# tractor creeper /crawler transmission



## robertrej (May 24, 2012)

I am buying a new tractor and want to use a flail mower attachment.Most of
the manufacturers recommend creeper transmissions for maximum efficiency.
I have done some research and it seems most tractors have a rated speed of
1.5 mph in 1 st gear range low ( standard transmission) .My question: is that
too fast and do I really need a creeper transmission?
Only select models have that transmission?

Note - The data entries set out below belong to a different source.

theorem nudgeChannel_blind (c : Chan) (d : Int) (s : State) : Blind (nudgeChannel c d) s := by
  have stands (ch : Channel) : Blind (fun t => putChannel c ch (detach c t)) s := (detach_blind c s).comp (putChannel_blind c ch _)
  have ends (g : GroupId) (ch : Channel) : Blind (fun t => endIfEmpty g (putChannel c ch (detach c t))) s :=
    (stands ch).comp (endIfEmpty_blind g _)
  cases h : s.engine.channels[c].owner with
  | none => exact .congr (offerTake_blind (stands (.steady (nudgedLevel s.engine.channels[c].level d)))) fun _ _ => nudgeChannel_unowned (s := s.overlay _ _) h
  | some g => exact .congr (offerTake_blind (ends g (.steady (nudgedLevel s.engine.channels[c].level d)))) fun _ _ => nudgeChannel_owned (s := s.overlay _ _) h

theorem expireChain_blind (g : GroupId) (sc : SceneRef) (o : Origin) (ch : Chain) (s : State) : Blind (expireChain g sc o ch) s := by
  by_cases h : s.recallQueue = []
  · have issues : Blind (fun t => recallWithRecord (.scene ch.next) none .chain (endGroup g sc o .complete .issued t)) s :=
      (endGroup_blind ..).comp (recallWithRecord_blind ..)
    exact .congr issues fun _ _ => expireChain_issued (s := s.overlay _ _) h
  · exact .congr (endGroup_blind ..) fun _ _ => expireChain_yielded (s := s.overlay _ _) h

/-- A fade that arrives leaves its channel STEADY and takes it out of its owner's member set. -/
theorem stepChannel_arrives {c : Chan} {s : State} {f : Fade} {g : GroupId} (h : s.engine.channels[c] = .fading f)
    (last : f.total ≤ f.elapsed + 1) (owned : f.owner = some g) :
    stepChannel s c = dropMember g c (putChannel c (.steady f.target) s) := by
  have hstep : f.step = .steady f.target := if_pos last
  simp only [stepChannel, h, hstep, owned]

theorem stepChannel_orphan {c : Chan} {s : State} {f : Fade} (h : s.engine.channels[c] = .fading f) (orphan : f.owner = none) :
    stepChannel s c = putChannel c f.step s := by
  simp only [stepChannel, h, orphan]
  cases f.step <;> rfl

theorem stepChannel_moves {c : Chan} {s : State} {f : Fade} (h : s.engine.channels[c] = .fading f)
    (more : ¬ f.total ≤ f.elapsed + 1) : stepChannel s c = putChannel c f.step s := by
  have hstep : f.step = .fading { f with elapsed := f.elapsed + 1, level := fadeLevel f.start f.target (f.elapsed + 1) f.total } :=
    if_neg more
  simp only [stepChannel, h, hstep]

theorem stepChannel_blind (c : Chan) (s : State) : Blind (stepChannel · c) s := by
  cases h : s.engine.channels[c] with
  | steady l => exact .idle fun _ _ => stepChannel_steady (s := s.overlay _ _) h
  | fading f =>
    by_cases last : f.total ≤ f.elapsed + 1
    · cases owned : f.owner with
      | none => exact .congr (putChannel_blind ..) fun _ _ => stepChannel_orphan (s := s.overlay _ _) h owned
      | some g =>
        have leaves : Blind (fun t => dropMember g c (putChannel c (.steady f.target) t)) s :=
          (putChannel_blind ..).comp (dropMember_blind ..)
        exact .congr leaves fun _ _ => stepChannel_arrives (s := s.overlay _ _) h last owned
    · exact .congr (putChannel_blind ..) fun _ _ => stepChannel_moves (s := s.overlay _ _) h last

theorem endAtTick_blind (g : GroupId) (s : State) : Blind (endAtTick · g) s := by
  cases h : s.engine.groups[g] with
  | fading f =>
    cases hs : f.superseded with
    | true => exact .congr (endSuperseded_blind g s) fun _ _ => endAtTick_superseded (s := s.overlay _ _) h hs
    | false =>
      cases hc : f.chain with
      | none => exact .congr (endGroup_blind ..) fun _ _ => endAtTick_unchained (s := s.overlay _ _) h hs hc
      | some ch =>
        by_cases h0 : ch.hold = 0
        · exact .congr (expireChain_blind ..) fun _ _ => endAtTick_due (s := s.overlay _ _) h hs hc h0
        · exact .congr (putGroup_blind ..) fun _ _ => endAtTick_hold (s := s.overlay _ _) h hs hc h0
  | free => exact .idle fun _ _ => endAtTick_free (s := s.overlay _ _) h
  | holding x => exact .idle fun _ _ => endAtTick_holding (s := s.overlay _ _) h

theorem countHold_blind (g : GroupId) (s : State) : Blind (countHold · g) s := by
  cases h : s.engine.groups[g] with
  | fading f => exact .idle fun _ _ => countHold_fading (s := s.overlay _ _) h
  | free => exact .idle fun _ _ => countHold_free (s := s.overlay _ _) h
  | holding x =>
    by_cases hr : x.remaining ≤ 1
    · exact .congr (expireChain_blind ..) fun _ _ => countHold_due (s := s.overlay _ _) h hr
    · exact .congr (putGroup_blind ..) fun _ _ => countHold_counts (s := s.overlay _ _) h hr

theorem advanceEngine_blind (s : State) : Blind advanceEngine s := by
  have steps := Blind.foldl (fun s c => stepChannel_blind c s) (List.finRange 16) s
  have ends (t : State) : Blind (fun t => (emptiedGroups s.engine.groups t.engine.groups).foldl endAtTick t) t :=
    .congr (Blind.foldl (fun s g => endAtTick_blind g s) (emptiedGroups s.engine.groups t.engine.groups) t) fun _ _ => rfl
  have counts := Blind.foldl (fun s g => countHold_blind g s) (s.engine.age.filter fun g => s.engine.groups[g].isHolding)
  exact .congr (steps.comp ((ends _).comp (counts _))) fun _ _ => rfl

theorem tickEngine_blind (s : State) : Blind tickEngine s := by
  cases h : s.engine.frozen with
  | true => exact .idle fun _ _ => if_pos h
  | false => exact .congr (offerTake_blind (advanceEngine_blind s)) fun _ _ => if_neg (Bool.eq_false_iff.mp h)

theorem chainDue_blind (g : GroupId) (s : State) : Blind (chainDue g) s := by
  cases h : s.engine.groups[g] with
  | fading f => exact .idle fun _ _ => by simp only [chainDue, overlay_engine, h]
  | free => exact .idle fun _ _ => by simp only [chainDue, overlay_engine, h]
  | holding x =>
    by_cases hr : x.remaining ≤ 1 ∧ s.engine.frozen = false
    · exact .congr (offerTake_blind (expireChain_blind g x.scene x.origin x.chain s))
        fun _ _ => by simp only [chainDue, overlay_engine, h, hr, and_self, if_true]
    · exact .idle fun _ _ => by simp only [chainDue, overlay_engine, h, hr, if_false]

/-! ### Actions of the lines -/

theorem admitQueued_empty {k : SceneId} {ov : Option Nat} {first : FirstOrigin} {s : State} (h : s.scenes[k].isEmpty = true) :
    admitQueued k ov first s = .refused .emptyScene := by simp only [admitQueued, h, if_true]

theorem admitQueued_started {k : SceneId} {ov : Option Nat} {first : FirstOrigin} {s : State} (h : s.scenes[k].isEmpty = false)
    (hq : quiet s && s.recallQueue.isEmpty) :
    admitQueued k ov first s = .started (recallWithRecord (.scene k) ov (.queue first) s) := by
  simp only [admitQueued, h, hq, Bool.false_eq_true, if_false, if_true]

theorem admitQueued_full {k : SceneId} {ov : Option Nat} {first : FirstOrigin} {s : State} (h : s.scenes[k].isEmpty = false)
    (hq : ¬ (quiet s && s.recallQueue.isEmpty)) (full : 8 ≤ s.recallQueue.length) :
    admitQueued k ov first s = .refused .queueFull := by
  simp only [admitQueued, h, hq, Bool.false_eq_true, if_false]
  exact if_pos full

theorem admitQueued_appended {k : SceneId} {ov : Option Nat} {first : FirstOrigin} {s : State} (h : s.scenes[k].isEmpty = false)
    (hq : ¬ (quiet s && s.recallQueue.isEmpty)) (room : ¬ 8 ≤ s.recallQueue.length) :
    admitQueued k ov first s = .appended { s with recallQueue := s.recallQueue ++ [⟨k, ov, first⟩] } := by
  simp only [admitQueued, h, hq, Bool.false_eq_true, if_false]
  exact if_neg room

theorem actRecallQueued_blind (k : SceneId) (ov : Option Nat) (n : LineId) (kind : BindKind) (s : State) :
    Blind (actRecallQueued k ov n kind) s := by
  cases h : s.scenes[k].isEmpty with
  | true =>
    refine .congr (appendRecord_blind (refusedRecord (.scene k) (.line n kind) .emptyScene) s) fun q b => ?_
    rw [actRecallQueued, admitQueued_empty (s := s.overlay q b) h]
  | false =>
    by_cases hq : quiet s && s.recallQueue.isEmpty
    · refine .congr (recallWithRecord_blind (.scene k) ov (.queue (.line n kind)) s) fun q b => ?_
      rw [actRecallQueued, admitQueued_started (s := s.overlay q b) h hq]
    · by_cases full : 8 ≤ s.recallQueue.length
      · refine .congr (appendRecord_blind (refusedRecord (.scene k) (.line n kind) .queueFull) s) fun q b => ?_
        rw [actRecallQueued, admitQueued_full (s := s.overlay q b) h hq full]
      · refine .congr (dropQueue_blind (s.recallQueue ++ [⟨k, ov, .line n kind⟩]) s) fun q b => ?_
        rw [actRecallQueued, admitQueued_appended (s := s.overlay q b) h hq full]
        rfl

theorem runAction_blind (a : Action) (n : LineId) (kind : BindKind) (s : State) : Blind (runAction a n kind) s := by
  cases a with
  | recallNow k ov => exact offerTake_blind (recallWithRecord_blind ..)
  | recallQueued k ov => exact actRecallQueued_blind k ov n kind s
  | go =>
    cases h : s.recallQueue.isEmpty with
    | true => exact .idle fun _ _ => if_pos h
    | false => exact .congr (goStages_blind s) fun _ _ => if_neg (Bool.eq_false_iff.mp h)
  | abortAll => exact abortEverything_blind s
  | freezeToggle => exact ⟨[], fun _ _ => rfl⟩
  | nudge c d => exact nudgeChannel_blind c d s

/-! ### The store controller -/

theorem withStore_blind (f : StoreCtl → StoreCtl) (s : State) : Blind (withStore f) s := ⟨[], fun _ _ => rfl⟩

theorem stayIdle_blind (s : State) : Blind stayIdle s := by
  cases h : s.store.work with
  | true =>
    have drains : Blind (fun t => { t with
        host := { t.host with storeDrained := true }, store := { t.store with work := false } }) s := ⟨[], fun _ _ => rfl⟩
    exact .congr drains fun _ _ => if_pos h
  | false => exact .idle fun _ _ => if_neg (Bool.eq_false_iff.mp h)

end Sys2Proof.Machine

/-! The store controller (chapter 8), case by case: the choice of operation (R147, R148), admission (R144 to R146) and the completions
(R153, R154, R156); none of them looks at the completion queue or the bus. -/

namespace Sys2Proof.Machine

/-! ### The choice of operation (R148) -/

/-- The state with other waiting commits. -/
def withCommits (cs : List Commit) (s : State) : State := withStore (fun st => { st with commits := cs }) s

theorem withCommits_self (s : State) : withCommits s.store.commits s = s := rfl

section
variable {s : State} {c : Commit} {cs : List Commit} {p : PageId} {rest : List PageId}

theorem chooseFrom_nil_erase (h : s.store.eraseQueue = p :: rest) :
    chooseFrom [] s = withStore (startErase p rest) (withCommits [] s) := by
  simp only [chooseFrom, withStore_store, h, withCommits]

theorem chooseFrom_nil_idle (h : s.store.eraseQueue = []) : chooseFrom [] s = stayIdle (withCommits [] s) := by
  simp only [chooseFrom, withStore_store, h, withCommits]

theorem chooseFrom_protected (low : s.pins.stpnHigh = false) :
    chooseFrom (c :: cs) s = chooseFrom cs (endCommit c .protectedEnd (withCommits cs s)) := by
  simp only [chooseFrom, low, Bool.not_false, if_true, withCommits]

theorem chooseFrom_program (high : s.pins.stpnHigh = true) (h : s.store.freePool = p :: rest) :
    chooseFrom (c :: cs) s = withStore (startProgram { c with retry := 0 } p rest) (withCommits cs s) := by
  simp only [chooseFrom, high, h, Bool.not_true, Bool.false_eq_true, if_false, withCommits]

theorem chooseFrom_erase (high : s.pins.stpnHigh = true) (hfree : s.store.freePool = []) (h : s.store.eraseQueue = p :: rest) :
    chooseFrom (c :: cs) s = withStore (startErase p rest) (withCommits (c :: cs) s) := by
  simp only [chooseFrom, high, hfree, h, Bool.not_true, Bool.false_eq_true, if_false]
  rfl

theorem chooseFrom_noSpace (high : s.pins.stpnHigh = true) (hfree : s.store.freePool = []) (h : s.store.eraseQueue = []) :
    chooseFrom (c :: cs) s = chooseFrom cs (endCommit c .noSpace (withCommits cs s)) := by
  simp only [chooseFrom, high, hfree, h, Bool.not_true, Bool.false_eq_true, if_false, withCommits]

theorem stayIdle_drained (h : s.store.work = true) :
    stayIdle s = { s with host := { s.host with storeDrained := true }, store := { s.store with work := false } } := if_pos h

theorem stayIdle_rest (h : s.store.work = false) : stayIdle s = s := if_neg (Bool.eq_false_iff.mp h)

end

theorem endCommit_eq (c : Commit) (out : CommitOutcome) (s : State) :
    endCommit c out s = { s with completion := s.completion.pushed (.commitEnd c.ticket c.key out) } := appendRecord_eq ..

theorem endCommit_blind (c : Commit) (out : CommitOutcome) (s : State) : Blind (endCommit c out) s := appendRecord_blind ..

theorem withCommits_blind (cs : List Commit) (s : State) : Blind (withCommits cs) s := withStore_blind ..

theorem chooseFrom_blind (cs : List Commit) (s : State) : Blind (chooseFrom cs) s := by
  induction cs generalizing s with
  | nil =>
    cases h : s.store.eraseQueue with
    | cons p rest =>
      have erases : Blind (fun t => withStore (startErase p rest) (withCommits [] t)) s :=
        (withCommits_blind [] s).comp (withStore_blind ..)
      exact .congr erases fun q b => chooseFrom_nil_erase (s := s.overlay q b) h
    | nil =>
      have idles : Blind (fun t => stayIdle (withCommits [] t)) s := (withCommits_blind [] s).comp (stayIdle_blind _)
      exact .congr idles fun q b => chooseFrom_nil_idle (s := s.overlay q b) h
  | cons c cs ih =>
    have ends (out : CommitOutcome) : Blind (fun t => chooseFrom cs (endCommit c out (withCommits cs t))) s :=
      (withCommits_blind cs s).comp ((endCommit_blind c out _).comp (ih _))
    cases low : s.pins.stpnHigh with
    | false => exact .congr (ends .protectedEnd) fun q b => chooseFrom_protected (s := s.overlay q b) low
    | true =>
      cases hfree : s.store.freePool with
      | cons p rest =>
        have programs : Blind (fun t => withStore (startProgram { c with retry := 0 } p rest) (withCommits cs t)) s :=
          (withCommits_blind cs s).comp (withStore_blind ..)
        exact .congr programs fun q b => chooseFrom_program (s := s.overlay q b) low hfree
      | nil =>
        cases h : s.store.eraseQueue with
        | cons p rest =>
          have erases : Blind (fun t => withStore (startErase p rest) (withCommits (c :: cs) t)) s :=
            (withCommits_blind (c :: cs) s).comp (withStore_blind ..)
          exact .congr erases fun q b => chooseFrom_erase (s := s.overlay q b) low hfree h
        | nil => exact .congr (ends .noSpace) fun q b => chooseFrom_noSpace (s := s.overlay q b) low hfree h

theorem chooseOperation_blind (s : State) : Blind chooseOperation s := .congr (chooseFrom_blind s.store.commits s) fun _ _ => rfl

/-! ### The choice, row by row -/

/-- Settles O39: each row is a case of the choice over the waiting commits. -/
theorem choiceFollowsTheTable : Obligations.ChoiceFollowsTheTable := by
  intro s
  refine ⟨fun c rest hcommits => ⟨fun low => ?stpnLow, fun high => ⟨fun p pool hfree => ?program,
    fun hfree p queue herase => ?erase, fun hfree herase => ?noSpace⟩⟩, fun hcommits => ⟨fun p queue herase => ?eraseOnly, fun herase => ?idle⟩⟩
  case stpnLow =>
    rw [chooseOperation, hcommits, chooseFrom_protected low, endCommit_eq, appendRecords_eq]
    rfl
  case program =>
    rw [chooseOperation, hcommits, chooseFrom_program high hfree]
    rfl
  case erase =>
    rw [chooseOperation, hcommits, chooseFrom_erase high hfree herase, ← hcommits]
    rfl
  case noSpace =>
    rw [chooseOperation, hcommits, chooseFrom_noSpace high hfree herase, endCommit_eq, appendRecords_eq]
    rfl
  case eraseOnly =>
    rw [chooseOperation, hcommits, chooseFrom_nil_erase herase, ← hcommits]
    rfl
  case idle =>
    rw [chooseOperation, hcommits, chooseFrom_nil_idle herase, ← hcommits]
    rfl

A rotary mower will work on all transmissions if need be.

Thanks / Bob


----------



## shona13 (Aug 12, 2011)

G,Day robertrej.
All Massey tractors except the little grey ferguson have low range gearboxes which is plenty slow enough for your flail mower.
Just remember that in some situations it may be necessary to do the job in two passes that is if what you are mowing is really dense and matted ,no machine will do it in one pass so some common sense is required when using any machine, but yes most 35/40 horsepower tracors will do the job.
happy Mowing .
Regards .
Hutch. 
P.S Welcome to the forum.


----------



## MBTRAC (May 28, 2012)

Flail mowers can required a lot more torque/power in dense vegation than equivalent rotary mowers & that I suspect is why manufacturers recommend creeper gears (i.e. to keep the tractor in their sweet "power band" within operating rpms & also to be able to specific a lower power requirement for their implement).........though flail mowers are great in initial clearing or semi-annual maintenance of woody weeds/bush....& considerably less efficient than rotarys in cleared pasture.

Operating at maximum efficiency in the "ideal" world, consider a 72inch implement (be it a flail mower, slasher, plough or whatever) @ 1mph will only cover 5acres in 7.6hours......something most salespeople either don't know or acknowledge.....

I have both flails & rotarys (slashers or bush hogs as I think they're called in the USA), a rotary is more versatile but on the downside leave windrows, a flail is hard to beat on taming new ground but vastly more time, power & fuel consuming on pasture.


----------